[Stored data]
▼▼▼

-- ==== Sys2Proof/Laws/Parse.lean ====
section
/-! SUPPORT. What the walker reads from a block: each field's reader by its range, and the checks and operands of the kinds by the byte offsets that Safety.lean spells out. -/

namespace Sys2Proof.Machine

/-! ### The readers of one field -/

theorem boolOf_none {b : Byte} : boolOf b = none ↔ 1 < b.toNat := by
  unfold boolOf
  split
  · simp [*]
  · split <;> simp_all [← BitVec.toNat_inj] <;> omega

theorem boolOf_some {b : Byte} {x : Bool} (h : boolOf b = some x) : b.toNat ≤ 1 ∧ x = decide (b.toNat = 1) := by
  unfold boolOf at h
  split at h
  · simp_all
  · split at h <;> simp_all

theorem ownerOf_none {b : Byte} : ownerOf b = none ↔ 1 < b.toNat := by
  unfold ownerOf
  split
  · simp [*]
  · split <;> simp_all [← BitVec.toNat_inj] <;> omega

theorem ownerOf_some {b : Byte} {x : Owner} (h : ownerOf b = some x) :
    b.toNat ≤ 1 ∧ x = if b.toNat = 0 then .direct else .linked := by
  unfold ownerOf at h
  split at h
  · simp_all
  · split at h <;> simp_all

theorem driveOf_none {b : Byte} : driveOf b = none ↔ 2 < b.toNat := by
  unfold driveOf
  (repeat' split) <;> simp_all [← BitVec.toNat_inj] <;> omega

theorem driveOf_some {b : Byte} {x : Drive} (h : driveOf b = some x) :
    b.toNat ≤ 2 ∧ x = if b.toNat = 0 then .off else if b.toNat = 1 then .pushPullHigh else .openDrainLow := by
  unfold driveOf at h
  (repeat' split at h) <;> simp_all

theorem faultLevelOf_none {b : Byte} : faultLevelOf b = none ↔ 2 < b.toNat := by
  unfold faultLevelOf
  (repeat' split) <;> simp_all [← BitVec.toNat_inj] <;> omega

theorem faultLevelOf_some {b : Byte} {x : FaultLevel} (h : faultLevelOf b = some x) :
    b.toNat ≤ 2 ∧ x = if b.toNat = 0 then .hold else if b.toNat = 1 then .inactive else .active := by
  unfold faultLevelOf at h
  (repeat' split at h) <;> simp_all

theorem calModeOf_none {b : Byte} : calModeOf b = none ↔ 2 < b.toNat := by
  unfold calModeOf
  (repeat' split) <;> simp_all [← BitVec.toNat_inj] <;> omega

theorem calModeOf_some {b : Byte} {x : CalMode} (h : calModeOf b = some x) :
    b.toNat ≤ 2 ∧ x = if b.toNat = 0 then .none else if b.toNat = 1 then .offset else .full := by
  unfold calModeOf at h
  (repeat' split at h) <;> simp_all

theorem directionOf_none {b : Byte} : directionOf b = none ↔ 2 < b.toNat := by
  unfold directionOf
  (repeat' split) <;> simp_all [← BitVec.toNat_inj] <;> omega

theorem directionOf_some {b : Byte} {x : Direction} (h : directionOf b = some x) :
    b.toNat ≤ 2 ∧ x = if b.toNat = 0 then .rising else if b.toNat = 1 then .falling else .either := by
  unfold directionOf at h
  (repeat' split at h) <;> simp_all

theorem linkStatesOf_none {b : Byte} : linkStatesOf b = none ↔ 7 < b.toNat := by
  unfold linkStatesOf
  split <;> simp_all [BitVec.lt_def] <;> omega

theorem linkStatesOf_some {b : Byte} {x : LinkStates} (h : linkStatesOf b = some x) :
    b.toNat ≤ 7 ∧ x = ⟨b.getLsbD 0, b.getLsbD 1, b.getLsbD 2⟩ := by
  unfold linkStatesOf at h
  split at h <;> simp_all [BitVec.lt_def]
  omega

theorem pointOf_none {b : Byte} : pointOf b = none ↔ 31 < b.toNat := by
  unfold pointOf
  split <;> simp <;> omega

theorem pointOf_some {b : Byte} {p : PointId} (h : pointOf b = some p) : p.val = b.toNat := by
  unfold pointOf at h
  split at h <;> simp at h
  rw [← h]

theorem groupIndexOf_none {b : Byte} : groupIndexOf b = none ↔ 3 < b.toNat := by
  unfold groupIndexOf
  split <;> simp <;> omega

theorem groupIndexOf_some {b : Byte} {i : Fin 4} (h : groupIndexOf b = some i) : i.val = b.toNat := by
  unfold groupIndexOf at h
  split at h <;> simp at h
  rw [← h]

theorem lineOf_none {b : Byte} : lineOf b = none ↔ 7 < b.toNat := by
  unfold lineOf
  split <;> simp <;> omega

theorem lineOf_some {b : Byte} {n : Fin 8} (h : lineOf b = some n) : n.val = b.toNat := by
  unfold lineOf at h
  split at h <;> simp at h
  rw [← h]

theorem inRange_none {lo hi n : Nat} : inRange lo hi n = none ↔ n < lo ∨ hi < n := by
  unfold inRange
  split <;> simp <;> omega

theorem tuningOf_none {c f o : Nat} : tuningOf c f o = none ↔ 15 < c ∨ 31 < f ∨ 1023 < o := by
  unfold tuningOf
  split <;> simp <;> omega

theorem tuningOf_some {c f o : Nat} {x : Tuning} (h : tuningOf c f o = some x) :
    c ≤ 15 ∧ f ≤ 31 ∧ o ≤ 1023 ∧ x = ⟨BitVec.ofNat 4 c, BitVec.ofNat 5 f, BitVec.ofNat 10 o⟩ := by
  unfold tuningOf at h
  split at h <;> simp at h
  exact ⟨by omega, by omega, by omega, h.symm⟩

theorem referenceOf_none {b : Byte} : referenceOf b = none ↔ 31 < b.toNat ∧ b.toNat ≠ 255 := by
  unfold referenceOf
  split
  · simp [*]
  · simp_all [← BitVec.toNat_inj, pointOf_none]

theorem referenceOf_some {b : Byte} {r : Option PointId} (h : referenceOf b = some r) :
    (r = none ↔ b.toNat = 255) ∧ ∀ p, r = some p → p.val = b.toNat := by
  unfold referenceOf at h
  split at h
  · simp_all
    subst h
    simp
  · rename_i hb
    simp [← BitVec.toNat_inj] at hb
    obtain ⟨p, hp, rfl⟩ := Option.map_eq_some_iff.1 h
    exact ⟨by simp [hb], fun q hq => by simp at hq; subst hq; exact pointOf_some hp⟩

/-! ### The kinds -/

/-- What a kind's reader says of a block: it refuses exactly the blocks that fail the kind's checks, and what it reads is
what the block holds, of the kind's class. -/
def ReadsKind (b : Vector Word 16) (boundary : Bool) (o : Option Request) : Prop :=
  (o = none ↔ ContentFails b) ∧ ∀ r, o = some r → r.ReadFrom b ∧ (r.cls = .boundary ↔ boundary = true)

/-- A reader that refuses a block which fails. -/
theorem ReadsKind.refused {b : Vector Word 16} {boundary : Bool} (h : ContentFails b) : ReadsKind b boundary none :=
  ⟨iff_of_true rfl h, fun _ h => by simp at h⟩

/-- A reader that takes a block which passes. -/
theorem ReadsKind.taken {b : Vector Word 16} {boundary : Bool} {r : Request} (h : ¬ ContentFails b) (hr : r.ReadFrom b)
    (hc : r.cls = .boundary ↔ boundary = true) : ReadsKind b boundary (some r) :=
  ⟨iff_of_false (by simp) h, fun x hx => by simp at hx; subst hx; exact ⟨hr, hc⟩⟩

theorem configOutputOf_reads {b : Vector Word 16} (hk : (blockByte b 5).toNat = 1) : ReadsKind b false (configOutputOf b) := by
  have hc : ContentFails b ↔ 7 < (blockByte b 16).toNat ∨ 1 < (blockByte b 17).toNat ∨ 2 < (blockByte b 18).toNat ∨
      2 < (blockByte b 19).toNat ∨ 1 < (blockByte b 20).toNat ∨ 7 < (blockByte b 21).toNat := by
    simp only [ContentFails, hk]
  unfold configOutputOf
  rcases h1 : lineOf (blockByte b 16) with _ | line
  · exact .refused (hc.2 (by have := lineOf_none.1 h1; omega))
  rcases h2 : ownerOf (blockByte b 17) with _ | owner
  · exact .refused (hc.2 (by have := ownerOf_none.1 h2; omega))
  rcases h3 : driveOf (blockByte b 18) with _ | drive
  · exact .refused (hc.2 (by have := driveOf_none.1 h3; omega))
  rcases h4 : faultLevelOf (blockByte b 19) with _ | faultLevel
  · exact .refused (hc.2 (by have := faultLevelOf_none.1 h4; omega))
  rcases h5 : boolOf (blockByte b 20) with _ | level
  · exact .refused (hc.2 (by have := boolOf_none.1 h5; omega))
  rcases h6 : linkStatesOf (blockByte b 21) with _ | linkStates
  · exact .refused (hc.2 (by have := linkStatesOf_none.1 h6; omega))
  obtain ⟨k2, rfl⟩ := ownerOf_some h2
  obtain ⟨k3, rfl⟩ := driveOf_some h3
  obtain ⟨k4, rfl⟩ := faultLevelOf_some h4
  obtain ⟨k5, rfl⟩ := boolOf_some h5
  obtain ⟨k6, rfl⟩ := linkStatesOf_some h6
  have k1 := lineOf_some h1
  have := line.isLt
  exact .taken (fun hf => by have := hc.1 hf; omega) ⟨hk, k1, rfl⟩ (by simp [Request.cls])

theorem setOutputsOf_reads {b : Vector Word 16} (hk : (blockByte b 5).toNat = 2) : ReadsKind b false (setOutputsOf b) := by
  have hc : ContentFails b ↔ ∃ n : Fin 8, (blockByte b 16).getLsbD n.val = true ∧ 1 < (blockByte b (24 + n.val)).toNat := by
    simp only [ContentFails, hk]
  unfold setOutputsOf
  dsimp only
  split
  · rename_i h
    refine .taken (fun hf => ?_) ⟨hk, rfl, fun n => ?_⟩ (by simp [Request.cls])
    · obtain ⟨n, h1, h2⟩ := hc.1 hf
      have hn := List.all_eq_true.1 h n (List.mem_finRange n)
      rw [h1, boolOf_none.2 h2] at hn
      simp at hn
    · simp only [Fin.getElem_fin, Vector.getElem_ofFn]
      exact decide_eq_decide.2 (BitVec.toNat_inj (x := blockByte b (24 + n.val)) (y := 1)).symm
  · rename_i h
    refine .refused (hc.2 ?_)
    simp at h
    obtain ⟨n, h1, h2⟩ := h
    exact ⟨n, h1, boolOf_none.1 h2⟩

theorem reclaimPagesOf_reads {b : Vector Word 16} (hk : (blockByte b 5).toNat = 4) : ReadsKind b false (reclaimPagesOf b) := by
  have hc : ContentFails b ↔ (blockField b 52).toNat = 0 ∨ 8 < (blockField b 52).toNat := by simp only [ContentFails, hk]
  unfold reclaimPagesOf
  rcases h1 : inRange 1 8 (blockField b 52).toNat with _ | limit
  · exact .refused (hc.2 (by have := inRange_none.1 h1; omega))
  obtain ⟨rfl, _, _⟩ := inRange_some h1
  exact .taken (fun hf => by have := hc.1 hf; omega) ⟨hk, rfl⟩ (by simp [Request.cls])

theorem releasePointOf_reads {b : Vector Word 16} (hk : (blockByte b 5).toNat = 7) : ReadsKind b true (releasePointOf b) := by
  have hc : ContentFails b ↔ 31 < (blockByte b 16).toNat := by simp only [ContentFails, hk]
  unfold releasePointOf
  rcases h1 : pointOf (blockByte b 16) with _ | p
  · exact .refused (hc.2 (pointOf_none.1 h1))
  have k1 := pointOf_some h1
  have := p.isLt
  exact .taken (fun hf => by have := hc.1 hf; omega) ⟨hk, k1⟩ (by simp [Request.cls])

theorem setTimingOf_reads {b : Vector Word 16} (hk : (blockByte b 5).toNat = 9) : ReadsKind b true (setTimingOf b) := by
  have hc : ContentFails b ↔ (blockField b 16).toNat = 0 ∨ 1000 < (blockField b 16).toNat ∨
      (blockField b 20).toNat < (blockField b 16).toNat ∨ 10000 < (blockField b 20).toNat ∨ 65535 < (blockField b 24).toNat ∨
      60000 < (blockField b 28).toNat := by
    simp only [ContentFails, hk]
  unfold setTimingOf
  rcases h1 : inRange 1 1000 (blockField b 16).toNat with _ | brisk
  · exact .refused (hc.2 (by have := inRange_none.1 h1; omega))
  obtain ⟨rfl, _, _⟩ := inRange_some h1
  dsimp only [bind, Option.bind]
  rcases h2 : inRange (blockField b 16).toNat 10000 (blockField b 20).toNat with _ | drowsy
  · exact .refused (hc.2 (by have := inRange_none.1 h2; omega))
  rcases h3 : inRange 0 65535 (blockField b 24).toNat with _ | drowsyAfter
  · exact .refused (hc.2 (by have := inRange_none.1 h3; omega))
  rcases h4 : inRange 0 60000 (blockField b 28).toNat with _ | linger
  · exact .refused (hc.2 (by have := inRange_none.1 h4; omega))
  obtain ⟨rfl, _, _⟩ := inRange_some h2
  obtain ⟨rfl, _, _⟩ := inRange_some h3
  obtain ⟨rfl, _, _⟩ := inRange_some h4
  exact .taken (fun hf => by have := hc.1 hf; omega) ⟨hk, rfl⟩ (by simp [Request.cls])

▲▲▲

## EXERCISE
Lines containing the word "blockField" are to be located in the entries and copied.

## RESPONSE TO THIS TASK
  have hc : ContentFails b ↔ (blockField b 52).toNat = 0 ∨ 8 < (blockField b 52).toNat := by simp only [ContentFails, hk]
  rcases h1 : inRange 1 8 (blockField b 52).toNat with _ | limit
  have hc : ContentFails b ↔ (blockField b 16).toNat = 0 ∨ 1000 < (blockField b 16).toNat ∨
      (blockField b 20).toNat < (blockField b 16).toNat ∨ 10000 < (blockField b 20).toNat ∨ 65535 < (blockField b 24).toNat ∨
      60000 < (blockField b 28).toNat := by
  rcases h1 : inRange 1 1000 (blockField b 16).toNat with _ | brisk
  rcases h2 : inRange (blockField b 16).toNat 10000 (blockField b 20).toNat with _ | drowsy
  rcases h3 : inRange 0 65535 (blockField b 24).toNat with _ | drowsyAfter
  rcases h4 : inRange 0 60000 (blockField b 28).toNat with _ | linger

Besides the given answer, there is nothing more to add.